TASK DETAILS: Nothing in the records may change when you print them out again.

(Records excerpted from a collection)
····················

-- ==== Sys2Proof/Machine/Flags.lean ====
section
/-! DEFINITION. Machine/Flags.lean: the event register, the IRQ output, the STATUS word and the response
word (10_state.md R27 to R30, 30_encoding.md R82, R84). -/

namespace Sys2Proof.Machine

/-- The eleven events, one per bit of EVT (60_exceptions.md R341). -/
inductive Event where
  | connect | timeout | negfail | framing | rxovf | createfail | detect | dialdone | cdlost | switch | cmderr
deriving DecidableEq, Repr

/-- The bit of EVT an event sets (R27). -/
def Event.bit : Event → Nat
  | .connect => 0
  | .timeout => 1
  | .negfail => 2
  | .framing => 3
  | .rxovf => 4
  | .createfail => 5
  | .detect => 6
  | .dialdone => 7
  | .cdlost => 8
  | .switch => 9
  | .cmderr => 10

/-- EVT with only the bit of `e` set. -/
def Event.mask (e : Event) : BitVec 11 := BitVec.twoPow 11 e.bit

/-- `event(NAME)`: set the bit and continue (00_scope.md R16). -/
def event (e : Event) (s : State) : State := { s with evt := s.evt ||| e.mask }

/-- The IRQ output, the level `(EVT & IEN) != 0` (R28, R353). -/
def irq (s : State) : Bool := s.evt &&& s.ctl.ien != 0

/-- The command errors and their codes (30_encoding.md R84, 60_exceptions.md R351). -/
inductive CmdError where
  | illegal | busy | range | badkey | full
deriving DecidableEq, Repr

/-- The code of a command error (R84). -/
def CmdError.code : CmdError → BitVec 7
  | .illegal => 1
  | .busy => 2
  | .range => 3
  | .badkey => 4
  | .full => 5

/-- The response of a command that completed: ERR = 0, code = 0, the value in bits 23:0 (R82). -/
def okWord (v : Value) : Word := 0#8 ++ v

/-- The response of a failing command, `0x80000000 | code << 24` (R84). -/
def errWord (e : CmdError) : Word := 1#1 ++ e.code ++ 0#24

/-- DP's identifier (R24). -/
def Datapump.id : Datapump → BitVec 3
  | .none => 0
  | .dialer => 1
  | .detector => 2
  | .fsk => 3
  | .psk => 4

/-- NEXT's identifier (R24). -/
def Target.id : Target → BitVec 3
  | .dp d => d.id
  | .invalid => 7

/-- DLSTATE's value (R25). -/
def DialState.id : DialState → BitVec 2
  | .wait => 0
  | .dial => 1
  | .finished => 2

/-- PH's value (R41). -/
def Phase.id : Phase → BitVec 2
  | .raw => 0
  | .scrambled => 1
  | .data => 2
  | .failed => 3

/-- TXM's value (R41). -/
def TxMode.id : TxMode → BitVec 2
  | .raw => 0
  | .scrambled => 1
  | .data => 2

/-- The STATUS word, field by field from bit 20 down (R30). -/
def statusWord (s : State) : Value :=
  0#3 ++ s.det.detected ++ BitVec.ofBool s.fsk.fcd ++ s.neg.txm.id ++ s.neg.ph.id ++ s.dial.dlstate.id ++
    BitVec.ofBool s.sched.offhook ++ BitVec.ofBool s.sched.connect ++ BitVec.ofBool s.sched.dir.bit ++
    BitVec.ofBool s.sched.pend ++ s.sched.next.id ++ s.sched.dp.id

end Sys2Proof.Machine
end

····················

RESPONSE FOR THIS EXERCISE:
-- ==== Sys2Proof/Machine/Flags.lean ====
section
/-! DEFINITION. Machine/Flags.lean: the event register, the IRQ output, the STATUS word and the response
word (10_state.md R27 to R30, 30_encoding.md R82, R84). -/

namespace Sys2Proof.Machine

/-- The eleven events, one per bit of EVT (60_exceptions.md R341). -/
inductive Event where
  | connect | timeout | negfail | framing | rxovf | createfail | detect | dialdone | cdlost | switch | cmderr
deriving DecidableEq, Repr

/-- The bit of EVT an event sets (R27). -/
def Event.bit : Event → Nat
  | .connect => 0
  | .timeout => 1
  | .negfail => 2
  | .framing => 3
  | .rxovf => 4
  | .createfail => 5
  | .detect => 6
  | .dialdone => 7
  | .cdlost => 8
  | .switch => 9
  | .cmderr => 10

/-- EVT with only the bit of `e` set. -/
def Event.mask (e : Event) : BitVec 11 := BitVec.twoPow 11 e.bit

/-- `event(NAME)`: set the bit and continue (00_scope.md R16). -/
def event (e : Event) (s : State) : State := { s with evt := s.evt ||| e.mask }

/-- The IRQ output, the level `(EVT & IEN) != 0` (R28, R353). -/
def irq (s : State) : Bool := s.evt &&& s.ctl.ien != 0

/-- The command errors and their codes (30_encoding.md R84, 60_exceptions.md R351). -/
inductive CmdError where
  | illegal | busy | range | badkey | full
deriving DecidableEq, Repr

/-- The code of a command error (R84). -/
def CmdError.code : CmdError → BitVec 7
  | .illegal => 1
  | .busy => 2
  | .range => 3
  | .badkey => 4
  | .full => 5

/-- The response of a command that completed: ERR = 0, code = 0, the value in bits 23:0 (R82). -/
def okWord (v : Value) : Word := 0#8 ++ v

/-- The response of a failing command, `0x80000000 | code << 24` (R84). -/
def errWord (e : CmdError) : Word := 1#1 ++ e.code ++ 0#24

/-- DP's identifier (R24). -/
def Datapump.id : Datapump → BitVec 3
  | .none => 0
  | .dialer => 1
  | .detector => 2
  | .fsk => 3
  | .psk => 4

/-- NEXT's identifier (R24). -/
def Target.id : Target → BitVec 3
  | .dp d => d.id
  | .invalid => 7

/-- DLSTATE's value (R25). -/
def DialState.id : DialState → BitVec 2
  | .wait => 0
  | .dial => 1
  | .finished => 2

/-- PH's value (R41). -/
def Phase.id : Phase → BitVec 2
  | .raw => 0
  | .scrambled => 1
  | .data => 2
  | .failed => 3

/-- TXM's value (R41). -/
def TxMode.id : TxMode → BitVec 2
  | .raw => 0
  | .scrambled => 1
  | .data => 2

/-- The STATUS word, field by field from bit 20 down (R30). -/
def statusWord (s : State) : Value :=
  0#3 ++ s.det.detected ++ BitVec.ofBool s.fsk.fcd ++ s.neg.txm.id ++ s.neg.ph.id ++ s.dial.dlstate.id ++
    BitVec.ofBool s.sched.offhook ++ BitVec.ofBool s.sched.connect ++ BitVec.ofBool s.sched.dir.bit ++
    BitVec.ofBool s.sched.pend ++ s.sched.next.id ++ s.sched.dp.id

end Sys2Proof.Machine
end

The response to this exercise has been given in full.